[caption caption="www.kompasiana.com"][/caption]Dear Diary,,
‘Biarpun merdunya pekikan burung itu lenyap, tak mengapa jika akan ada siulan baru burung pipit yang hinggap di dahan sebelah. Nun jauh disana sebuah bintang menjelma bagai bongkahan ilusi yang tak lekang oleh waktu. Gemericik gerimis menyiratkan, tak ada lagi waktu yang tersisa. Dapatkah ia kembali seperti sediakala?’
Siuuuuuuuuuuuuu, suara bergemuruh…
Sudah mesti tak ada lagi episode baru yang sejatinya tak harus ada, bukan maksud menutupi. Namun sebagian inti dari semua ini adalah kamu.
“Jadi gitu tho Bi?” aku hanya bisa mengiyakan perkataan Bibi,
“Berarti udah lama ya dia digituin. Pantesan aja ada yang beda dari sikap dia, suka cari perhatian. Ternyata dia punya luka di masa lalu?” tambahku.
Hay Dear,,,
Kala itu aku masih tak percaya jika Ia seperti itu. Tapi aku pun merasa ada hal aneh darinya, feelingku mengatakan bahwa ia punya dunia lain. Pikirku mungkin dunia ciptaanyanya itu adalah hasil dari pemberontakannya dari luka hatinya yang sudah lama yang mungkin saja mengeras.

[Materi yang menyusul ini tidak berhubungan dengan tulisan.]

-- ==== Sys2Proof/Machine/NodeMath.lean ====
section
/-!
DEFINITION. What the node types of Table 8.4 compute (spec 08 to 11), as functions of a firing's inputs,
coefficients, states and interval. Every operation is a binary32 operation rounded once (R191); where a
formula shows no order, it is taken from left to right.
-/
namespace Sys2Proof.Machine

/-- A firing: PARAM, inputs, coefficients, states, whether it is the node's first since a load or reset, and its
interval in seconds. -/
structure Firing where
  param : Nat
  ins : List Nat
  coefs : List Nat
  st : List Nat
  first : Bool
  dt : Nat
  deriving DecidableEq, Repr

/-- Its result: outputs, new states, and the values on which the NaN rule is judged (R192). -/
structure Fired where
  outs : List Nat
  st : List Nat
  judge : List Nat
  deriving DecidableEq, Repr

def Firing.x (f : Firing) (i : Nat) : Nat := f.ins.getD i 0
def Firing.c (f : Firing) (i : Nat) : Nat := f.coefs.getD i 0
def Firing.s (f : Firing) (i : Nat) : Nat := f.st.getD i 0

/-- A result whose outputs and states are all judged. -/
def Fired.of (outs st : List Nat) : Fired := ⟨outs, st, outs ++ st⟩

/-- A decimal constant a / b rounded to binary32. -/
def fc (a b : Nat) : Nat := fRatio false a b

def fTwo : Nat := 0x40000000
def fHalf : Nat := 0x3F000000
def fTwoPi : Nat := fPack false (2 * piQ) (-256)
def fSq (x : Nat) : Nat := fMul x x

/-! ### R194 -/

/-- One section with coefficients b0, b1, b2, a1, a2: output and new states. -/
def biq (x : Nat) (b0 b1 b2 a1 a2 s1 s2 : Nat) : Nat × Nat × Nat :=
  let y := fFma b0 x s1
  (y, fFma b1 x (fFma (fNeg a1) y s2), fFma b2 x (fNeg (fMul a2 y)))

def nodeBiq (f : Firing) : Fired :=
  let r := biq (f.x 0) (f.c 0) (f.c 1) (f.c 2) (f.c 3) (f.c 4) (f.s 0) (f.s 1)
  .of [r.1] [r.2.1, r.2.2]

/-- The sections of a cascade from number i on. -/
def cascade (f : Firing) : Nat → Nat → Nat → List Nat → Nat × List Nat
  | 0, _, x, st => (x, st)
  | n + 1, i, x, st =>
    let k := 1 + 5 * i
    let r := biq x (f.c k) (f.c (k + 1)) (f.c (k + 2)) (f.c (k + 3)) (f.c (k + 4)) (f.s (2 * i)) (f.s (2 * i + 1))
    cascade f n (i + 1) r.1 (st ++ [r.2.1, r.2.2])

def nodeCas (f : Firing) : Fired :=
  let r := cascade f (bits f.param 0 3 + 1) 0 (fMul (f.c 0) (f.x 0)) []
  .of [r.1] r.2

/-! ### R195 -/

def nodeLim (f : Firing) : Fired :=
  let y := nMin (nMax (f.x 0) (f.c 0)) (f.c 1)
  .of [y, fMul (f.c 2) (fSub y (f.x 0))] []

def nodeSum (f : Firing) : Fired :=
  .of [(List.range f.ins.length).foldl (fun y j => fFma (f.c j) (f.x j) y) (f.c f.ins.length)] []

def nodeMul (f : Firing) : Fired :=
  let k := fMul (f.c 0) (f.x 0)
  .of [if bit f.param 0 then fDiv k (f.x 1) else fMul k (f.x 1)] []

/-- INDEX: an index that is NaN or infinite is a NaN or infinity of the firing (R195, DEDUCED, log 20). -/
def nodeSel (f : Firing) : Fired :=
  let k := f.ins.length
  if bits f.param 0 2 = 0 then
    let ix := f.x (k - 1)
    let i := (clampI 0 ((k : Int) - 2) (fTrunc ix)).toNat
    ⟨[f.x i], [], [f.x i, ix]⟩
  else
    let pick := if bits f.param 0 2 = 1 then nMin else nMax
    .of [(f.ins.drop 1).foldl pick (f.x 0)] []

def nodeTab (f : Firing) : Fired :=
  let n := bits f.param 0 8 + 1
  let u := nClamp 0 (fOfNat (n - 1)) (fMul (fSub (f.x 0) (f.c 0)) (f.c 1))
  let j := Nat.min (fTrunc u).toNat (n - 2)
  let y0 := f.c (2 + j)
  .of [fFma (fSub u (fOfNat j)) (fSub (f.c (3 + j)) y0) y0] []

/-! ### R196 -/

/-- √3 and √3/2, rounded to binary32. -/
def fSqrt3 : Nat := 0x3FDDB3D7
def fSqrt3Half : Nat := 0x3F5DB3D7

/-- The forward Clarke transform, with the divisions by 3 and by the rounded √3 that R196 writes. -/
def clarke (a b c : Nat) : Nat × Nat × Nat :=
  let three := fOfNat 3
  (fDiv (fSub (fFma fTwo a (fNeg b)) c) three, fDiv (fSub b c) fSqrt3, fDiv (fAdd (fAdd a b) c) three)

Dalam-dalam ku hirup udara segar menyegarkan hidung, menarik semua energy positif dari sekitar. Dengan sabar aku menunggu bersama ia yang ku anggap lara hatinya itu. Tapi Dear bila diperhatikan lebih sekasama nyaris tak ada yang salah. Senyumnya merekah, matanya sedikit sayu dan sedikit muka lelah yang tertera. Entah apa yang ku rasa, melihatnya dengan enggel seperti ini membuat ia tampak lebih karismatik. Begitulah pikirku, padahal ia punya setumpuk beban yang tak berkesudahan.